● **INSTRUCTIONS TO FOLLOW**:
Copy the lines of the entries exactly, from the opening one to the one holding "The state a", and leave out everything after.

● **EXERCISE MATERIALS**:
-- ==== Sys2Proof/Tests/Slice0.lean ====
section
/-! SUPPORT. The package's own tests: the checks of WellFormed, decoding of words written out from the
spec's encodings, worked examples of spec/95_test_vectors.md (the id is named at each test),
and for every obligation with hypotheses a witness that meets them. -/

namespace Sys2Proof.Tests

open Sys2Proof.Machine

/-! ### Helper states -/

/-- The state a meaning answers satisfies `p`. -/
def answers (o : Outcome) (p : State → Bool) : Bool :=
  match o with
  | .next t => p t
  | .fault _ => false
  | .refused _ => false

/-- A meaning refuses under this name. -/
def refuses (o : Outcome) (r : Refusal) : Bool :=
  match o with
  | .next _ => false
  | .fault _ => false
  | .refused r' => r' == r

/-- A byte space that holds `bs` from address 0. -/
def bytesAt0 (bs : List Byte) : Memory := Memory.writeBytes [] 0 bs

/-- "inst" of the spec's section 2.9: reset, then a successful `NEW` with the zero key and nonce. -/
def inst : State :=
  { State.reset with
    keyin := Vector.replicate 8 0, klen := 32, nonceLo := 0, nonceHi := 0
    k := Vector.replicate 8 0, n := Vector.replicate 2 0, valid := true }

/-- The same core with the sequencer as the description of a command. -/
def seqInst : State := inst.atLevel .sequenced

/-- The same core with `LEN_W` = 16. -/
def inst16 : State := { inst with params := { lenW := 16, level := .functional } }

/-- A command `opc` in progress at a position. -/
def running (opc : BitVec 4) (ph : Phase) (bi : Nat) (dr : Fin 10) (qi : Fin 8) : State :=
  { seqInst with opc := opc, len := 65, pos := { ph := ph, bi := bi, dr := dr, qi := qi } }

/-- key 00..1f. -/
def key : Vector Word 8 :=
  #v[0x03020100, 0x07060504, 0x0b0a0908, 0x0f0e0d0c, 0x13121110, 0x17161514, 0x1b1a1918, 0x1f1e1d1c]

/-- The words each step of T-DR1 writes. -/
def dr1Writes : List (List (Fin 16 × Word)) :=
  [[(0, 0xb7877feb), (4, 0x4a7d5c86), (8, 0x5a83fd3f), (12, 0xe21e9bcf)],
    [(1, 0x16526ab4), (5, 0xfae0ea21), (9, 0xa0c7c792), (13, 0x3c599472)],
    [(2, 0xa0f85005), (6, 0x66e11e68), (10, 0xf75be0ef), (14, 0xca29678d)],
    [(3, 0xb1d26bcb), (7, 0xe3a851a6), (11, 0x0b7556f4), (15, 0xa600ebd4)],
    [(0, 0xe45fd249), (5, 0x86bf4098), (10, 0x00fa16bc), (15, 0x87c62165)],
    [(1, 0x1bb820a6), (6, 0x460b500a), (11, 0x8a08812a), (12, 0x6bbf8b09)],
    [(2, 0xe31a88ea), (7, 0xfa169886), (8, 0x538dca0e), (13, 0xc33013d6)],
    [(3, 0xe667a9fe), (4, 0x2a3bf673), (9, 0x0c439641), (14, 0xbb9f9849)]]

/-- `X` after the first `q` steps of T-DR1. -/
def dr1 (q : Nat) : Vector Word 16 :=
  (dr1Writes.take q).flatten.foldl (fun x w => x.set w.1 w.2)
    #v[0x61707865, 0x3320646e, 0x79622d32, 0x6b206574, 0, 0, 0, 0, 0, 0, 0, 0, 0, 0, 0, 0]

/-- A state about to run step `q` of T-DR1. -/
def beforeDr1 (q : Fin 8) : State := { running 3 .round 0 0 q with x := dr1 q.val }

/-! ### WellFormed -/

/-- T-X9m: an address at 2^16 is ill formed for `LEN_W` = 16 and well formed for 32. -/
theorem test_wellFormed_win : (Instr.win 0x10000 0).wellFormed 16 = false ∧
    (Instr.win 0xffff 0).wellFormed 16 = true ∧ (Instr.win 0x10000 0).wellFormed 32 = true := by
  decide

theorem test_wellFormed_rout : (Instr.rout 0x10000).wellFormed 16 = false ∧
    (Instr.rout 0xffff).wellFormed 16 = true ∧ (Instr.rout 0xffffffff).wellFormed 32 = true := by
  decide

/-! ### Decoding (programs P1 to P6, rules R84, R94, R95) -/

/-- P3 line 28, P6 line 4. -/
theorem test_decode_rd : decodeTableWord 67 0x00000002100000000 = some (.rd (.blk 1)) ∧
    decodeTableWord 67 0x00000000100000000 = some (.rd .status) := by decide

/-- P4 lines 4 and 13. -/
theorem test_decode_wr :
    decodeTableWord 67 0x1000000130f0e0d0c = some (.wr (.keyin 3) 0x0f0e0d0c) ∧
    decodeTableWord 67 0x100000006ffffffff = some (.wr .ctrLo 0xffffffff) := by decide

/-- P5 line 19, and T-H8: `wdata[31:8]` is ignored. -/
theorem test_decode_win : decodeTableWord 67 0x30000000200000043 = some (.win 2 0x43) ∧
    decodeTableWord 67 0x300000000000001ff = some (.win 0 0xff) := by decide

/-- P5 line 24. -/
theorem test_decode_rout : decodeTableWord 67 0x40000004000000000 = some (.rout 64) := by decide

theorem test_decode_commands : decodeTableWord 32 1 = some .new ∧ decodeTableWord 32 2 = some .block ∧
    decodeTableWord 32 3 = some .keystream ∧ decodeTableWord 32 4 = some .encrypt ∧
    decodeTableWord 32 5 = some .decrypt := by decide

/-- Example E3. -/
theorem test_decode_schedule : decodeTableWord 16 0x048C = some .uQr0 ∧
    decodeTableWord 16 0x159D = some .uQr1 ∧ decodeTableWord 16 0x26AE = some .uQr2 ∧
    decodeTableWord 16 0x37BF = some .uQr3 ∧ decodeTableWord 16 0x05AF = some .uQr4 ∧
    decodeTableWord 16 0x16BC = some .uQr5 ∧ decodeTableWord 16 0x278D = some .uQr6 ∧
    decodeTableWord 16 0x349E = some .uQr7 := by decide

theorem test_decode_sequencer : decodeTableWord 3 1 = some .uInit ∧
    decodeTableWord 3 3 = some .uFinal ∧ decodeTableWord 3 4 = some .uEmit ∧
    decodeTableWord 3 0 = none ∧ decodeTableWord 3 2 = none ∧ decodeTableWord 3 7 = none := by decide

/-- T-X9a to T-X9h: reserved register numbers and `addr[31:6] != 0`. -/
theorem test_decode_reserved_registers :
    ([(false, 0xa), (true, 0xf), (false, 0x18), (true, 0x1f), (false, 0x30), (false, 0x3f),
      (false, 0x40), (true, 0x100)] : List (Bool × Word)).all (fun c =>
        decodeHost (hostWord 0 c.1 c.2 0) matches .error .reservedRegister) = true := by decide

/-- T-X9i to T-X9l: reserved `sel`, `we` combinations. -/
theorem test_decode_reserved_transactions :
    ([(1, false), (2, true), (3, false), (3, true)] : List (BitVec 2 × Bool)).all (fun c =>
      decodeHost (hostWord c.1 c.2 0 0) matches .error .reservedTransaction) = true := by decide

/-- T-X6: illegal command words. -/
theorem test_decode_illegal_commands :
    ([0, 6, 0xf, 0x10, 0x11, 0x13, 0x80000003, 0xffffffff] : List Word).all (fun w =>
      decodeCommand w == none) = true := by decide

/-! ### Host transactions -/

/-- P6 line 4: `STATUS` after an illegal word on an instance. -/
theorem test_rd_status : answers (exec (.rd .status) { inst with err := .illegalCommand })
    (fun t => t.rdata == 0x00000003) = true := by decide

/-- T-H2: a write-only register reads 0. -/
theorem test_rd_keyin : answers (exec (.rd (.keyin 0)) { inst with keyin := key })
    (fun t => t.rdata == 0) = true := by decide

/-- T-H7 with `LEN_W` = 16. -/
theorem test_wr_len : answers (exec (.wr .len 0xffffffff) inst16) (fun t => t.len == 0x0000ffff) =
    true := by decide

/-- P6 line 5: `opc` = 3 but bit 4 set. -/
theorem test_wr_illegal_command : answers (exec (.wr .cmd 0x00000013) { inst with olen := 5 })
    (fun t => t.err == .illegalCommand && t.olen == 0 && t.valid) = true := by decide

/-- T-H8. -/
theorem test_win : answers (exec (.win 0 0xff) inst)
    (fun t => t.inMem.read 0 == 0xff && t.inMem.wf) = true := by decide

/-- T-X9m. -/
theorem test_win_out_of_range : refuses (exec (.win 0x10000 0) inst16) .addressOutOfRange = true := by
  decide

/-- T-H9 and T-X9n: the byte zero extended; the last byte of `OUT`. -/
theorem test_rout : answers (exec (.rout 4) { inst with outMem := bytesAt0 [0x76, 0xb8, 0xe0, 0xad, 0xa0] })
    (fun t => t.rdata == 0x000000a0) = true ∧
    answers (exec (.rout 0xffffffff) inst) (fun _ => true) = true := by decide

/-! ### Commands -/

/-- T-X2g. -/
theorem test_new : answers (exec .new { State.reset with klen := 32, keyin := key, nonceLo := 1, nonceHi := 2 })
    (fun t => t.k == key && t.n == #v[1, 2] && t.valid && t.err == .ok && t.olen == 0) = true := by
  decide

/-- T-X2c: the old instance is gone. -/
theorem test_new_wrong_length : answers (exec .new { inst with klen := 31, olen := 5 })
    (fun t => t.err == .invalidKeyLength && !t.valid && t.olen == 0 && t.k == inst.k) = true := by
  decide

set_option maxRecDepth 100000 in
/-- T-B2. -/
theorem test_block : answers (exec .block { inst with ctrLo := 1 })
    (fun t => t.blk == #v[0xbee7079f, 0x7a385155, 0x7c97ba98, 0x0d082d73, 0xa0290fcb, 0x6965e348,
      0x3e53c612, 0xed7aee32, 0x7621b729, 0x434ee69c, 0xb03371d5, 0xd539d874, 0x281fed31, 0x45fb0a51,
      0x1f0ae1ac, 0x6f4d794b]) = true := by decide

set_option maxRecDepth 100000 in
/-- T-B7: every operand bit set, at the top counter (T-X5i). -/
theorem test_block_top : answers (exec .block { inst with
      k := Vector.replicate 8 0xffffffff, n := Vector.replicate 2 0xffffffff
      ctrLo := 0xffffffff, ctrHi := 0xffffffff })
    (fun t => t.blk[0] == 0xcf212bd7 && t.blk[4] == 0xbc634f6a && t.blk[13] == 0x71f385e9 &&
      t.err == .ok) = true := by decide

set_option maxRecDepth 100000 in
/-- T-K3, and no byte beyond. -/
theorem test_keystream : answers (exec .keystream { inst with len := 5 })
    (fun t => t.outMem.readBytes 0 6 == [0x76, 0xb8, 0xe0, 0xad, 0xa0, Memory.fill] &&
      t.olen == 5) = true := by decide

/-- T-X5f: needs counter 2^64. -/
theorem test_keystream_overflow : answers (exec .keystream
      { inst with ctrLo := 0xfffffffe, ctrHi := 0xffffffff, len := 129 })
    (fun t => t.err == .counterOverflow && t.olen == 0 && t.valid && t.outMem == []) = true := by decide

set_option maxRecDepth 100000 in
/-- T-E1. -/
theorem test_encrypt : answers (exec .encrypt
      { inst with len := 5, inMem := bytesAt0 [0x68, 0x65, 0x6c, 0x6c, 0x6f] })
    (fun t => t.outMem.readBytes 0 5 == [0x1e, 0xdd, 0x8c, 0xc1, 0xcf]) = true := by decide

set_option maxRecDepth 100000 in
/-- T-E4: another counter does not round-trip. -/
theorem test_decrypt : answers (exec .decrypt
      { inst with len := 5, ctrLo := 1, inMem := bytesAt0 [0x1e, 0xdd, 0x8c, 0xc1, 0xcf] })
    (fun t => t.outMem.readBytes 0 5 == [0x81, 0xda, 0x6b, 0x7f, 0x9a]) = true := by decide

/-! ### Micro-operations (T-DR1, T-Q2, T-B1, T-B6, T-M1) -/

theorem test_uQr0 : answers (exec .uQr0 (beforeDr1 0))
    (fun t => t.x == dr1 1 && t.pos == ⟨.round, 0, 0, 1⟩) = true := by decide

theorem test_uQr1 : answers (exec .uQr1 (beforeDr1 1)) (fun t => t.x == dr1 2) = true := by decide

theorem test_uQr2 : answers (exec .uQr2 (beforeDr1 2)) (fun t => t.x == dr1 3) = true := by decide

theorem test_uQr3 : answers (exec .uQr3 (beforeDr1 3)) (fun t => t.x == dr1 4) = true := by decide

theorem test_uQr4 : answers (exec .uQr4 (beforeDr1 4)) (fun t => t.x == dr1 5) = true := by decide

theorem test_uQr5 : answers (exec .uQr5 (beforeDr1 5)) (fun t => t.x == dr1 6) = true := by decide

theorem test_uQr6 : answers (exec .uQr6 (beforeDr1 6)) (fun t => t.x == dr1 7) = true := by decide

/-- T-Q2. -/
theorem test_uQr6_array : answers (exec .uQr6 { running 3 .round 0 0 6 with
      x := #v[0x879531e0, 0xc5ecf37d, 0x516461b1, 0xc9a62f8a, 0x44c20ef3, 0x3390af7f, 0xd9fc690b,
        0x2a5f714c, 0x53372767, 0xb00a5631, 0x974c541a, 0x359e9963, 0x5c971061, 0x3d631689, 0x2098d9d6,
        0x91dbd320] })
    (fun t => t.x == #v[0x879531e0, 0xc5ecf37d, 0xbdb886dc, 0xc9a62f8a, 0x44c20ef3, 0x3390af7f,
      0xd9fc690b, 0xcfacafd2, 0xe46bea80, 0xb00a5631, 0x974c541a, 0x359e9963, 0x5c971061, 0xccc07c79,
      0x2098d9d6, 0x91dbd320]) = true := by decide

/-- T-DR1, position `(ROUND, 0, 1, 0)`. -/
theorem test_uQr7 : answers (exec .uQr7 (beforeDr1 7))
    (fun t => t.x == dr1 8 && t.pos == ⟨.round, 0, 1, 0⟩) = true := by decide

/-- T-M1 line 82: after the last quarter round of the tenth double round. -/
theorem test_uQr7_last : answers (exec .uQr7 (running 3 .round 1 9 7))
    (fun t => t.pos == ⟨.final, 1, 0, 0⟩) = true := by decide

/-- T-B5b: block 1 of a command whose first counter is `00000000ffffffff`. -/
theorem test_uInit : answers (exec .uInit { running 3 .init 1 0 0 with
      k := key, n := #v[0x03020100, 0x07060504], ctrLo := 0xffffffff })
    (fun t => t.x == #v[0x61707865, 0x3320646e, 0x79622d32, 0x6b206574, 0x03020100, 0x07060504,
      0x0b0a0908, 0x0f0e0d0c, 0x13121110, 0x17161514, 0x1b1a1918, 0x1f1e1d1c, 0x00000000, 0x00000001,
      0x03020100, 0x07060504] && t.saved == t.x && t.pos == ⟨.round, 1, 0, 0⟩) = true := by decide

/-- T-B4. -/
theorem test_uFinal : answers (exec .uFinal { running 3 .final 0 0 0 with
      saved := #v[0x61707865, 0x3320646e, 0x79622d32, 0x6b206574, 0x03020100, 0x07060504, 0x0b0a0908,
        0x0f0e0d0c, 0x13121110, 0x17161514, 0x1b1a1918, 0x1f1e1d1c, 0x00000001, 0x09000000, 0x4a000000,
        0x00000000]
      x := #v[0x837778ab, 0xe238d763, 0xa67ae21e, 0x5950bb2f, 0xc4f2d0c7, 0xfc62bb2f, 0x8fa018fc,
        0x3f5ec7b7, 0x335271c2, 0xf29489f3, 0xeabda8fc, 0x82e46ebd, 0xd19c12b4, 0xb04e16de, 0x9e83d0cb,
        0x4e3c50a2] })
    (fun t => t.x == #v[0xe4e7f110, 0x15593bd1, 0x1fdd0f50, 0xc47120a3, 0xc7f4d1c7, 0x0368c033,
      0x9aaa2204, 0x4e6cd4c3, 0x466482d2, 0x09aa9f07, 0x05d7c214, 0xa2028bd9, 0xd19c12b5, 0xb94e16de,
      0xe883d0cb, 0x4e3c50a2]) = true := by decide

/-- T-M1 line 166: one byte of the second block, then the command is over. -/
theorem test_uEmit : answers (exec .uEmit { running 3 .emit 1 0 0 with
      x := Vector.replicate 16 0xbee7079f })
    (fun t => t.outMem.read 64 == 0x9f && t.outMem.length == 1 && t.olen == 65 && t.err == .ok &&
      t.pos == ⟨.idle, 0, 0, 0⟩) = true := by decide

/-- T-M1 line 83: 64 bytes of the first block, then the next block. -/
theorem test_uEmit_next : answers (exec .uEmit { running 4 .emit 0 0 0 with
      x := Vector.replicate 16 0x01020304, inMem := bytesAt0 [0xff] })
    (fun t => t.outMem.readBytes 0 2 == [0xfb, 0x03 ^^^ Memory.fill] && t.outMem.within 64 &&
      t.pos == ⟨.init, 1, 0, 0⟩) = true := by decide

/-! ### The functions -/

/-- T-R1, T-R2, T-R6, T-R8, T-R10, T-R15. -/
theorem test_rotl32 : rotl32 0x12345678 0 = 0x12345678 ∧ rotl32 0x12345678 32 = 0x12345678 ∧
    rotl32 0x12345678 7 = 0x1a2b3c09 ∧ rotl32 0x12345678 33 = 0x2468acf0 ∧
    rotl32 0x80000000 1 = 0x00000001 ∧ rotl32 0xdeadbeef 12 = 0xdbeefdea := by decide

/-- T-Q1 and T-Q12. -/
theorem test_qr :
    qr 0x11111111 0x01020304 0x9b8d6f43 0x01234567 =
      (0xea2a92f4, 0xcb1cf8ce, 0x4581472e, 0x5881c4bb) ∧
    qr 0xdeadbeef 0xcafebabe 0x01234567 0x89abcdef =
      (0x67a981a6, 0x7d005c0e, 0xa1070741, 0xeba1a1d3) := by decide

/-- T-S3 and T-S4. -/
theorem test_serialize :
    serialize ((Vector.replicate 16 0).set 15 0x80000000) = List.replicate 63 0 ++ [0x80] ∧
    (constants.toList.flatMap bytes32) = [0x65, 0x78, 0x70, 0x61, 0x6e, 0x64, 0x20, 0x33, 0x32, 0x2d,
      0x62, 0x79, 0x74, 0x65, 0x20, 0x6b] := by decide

● **ANSWER FOR THIS EXERCISE**:
-- ==== Sys2Proof/Tests/Slice0.lean ====
section
/-! SUPPORT. The package's own tests: the checks of WellFormed, decoding of words written out from the
spec's encodings, worked examples of spec/95_test_vectors.md (the id is named at each test),
and for every obligation with hypotheses a witness that meets them. -/

namespace Sys2Proof.Tests

open Sys2Proof.Machine

/-! ### Helper states -/

/-- The state a meaning answers satisfies `p`. -/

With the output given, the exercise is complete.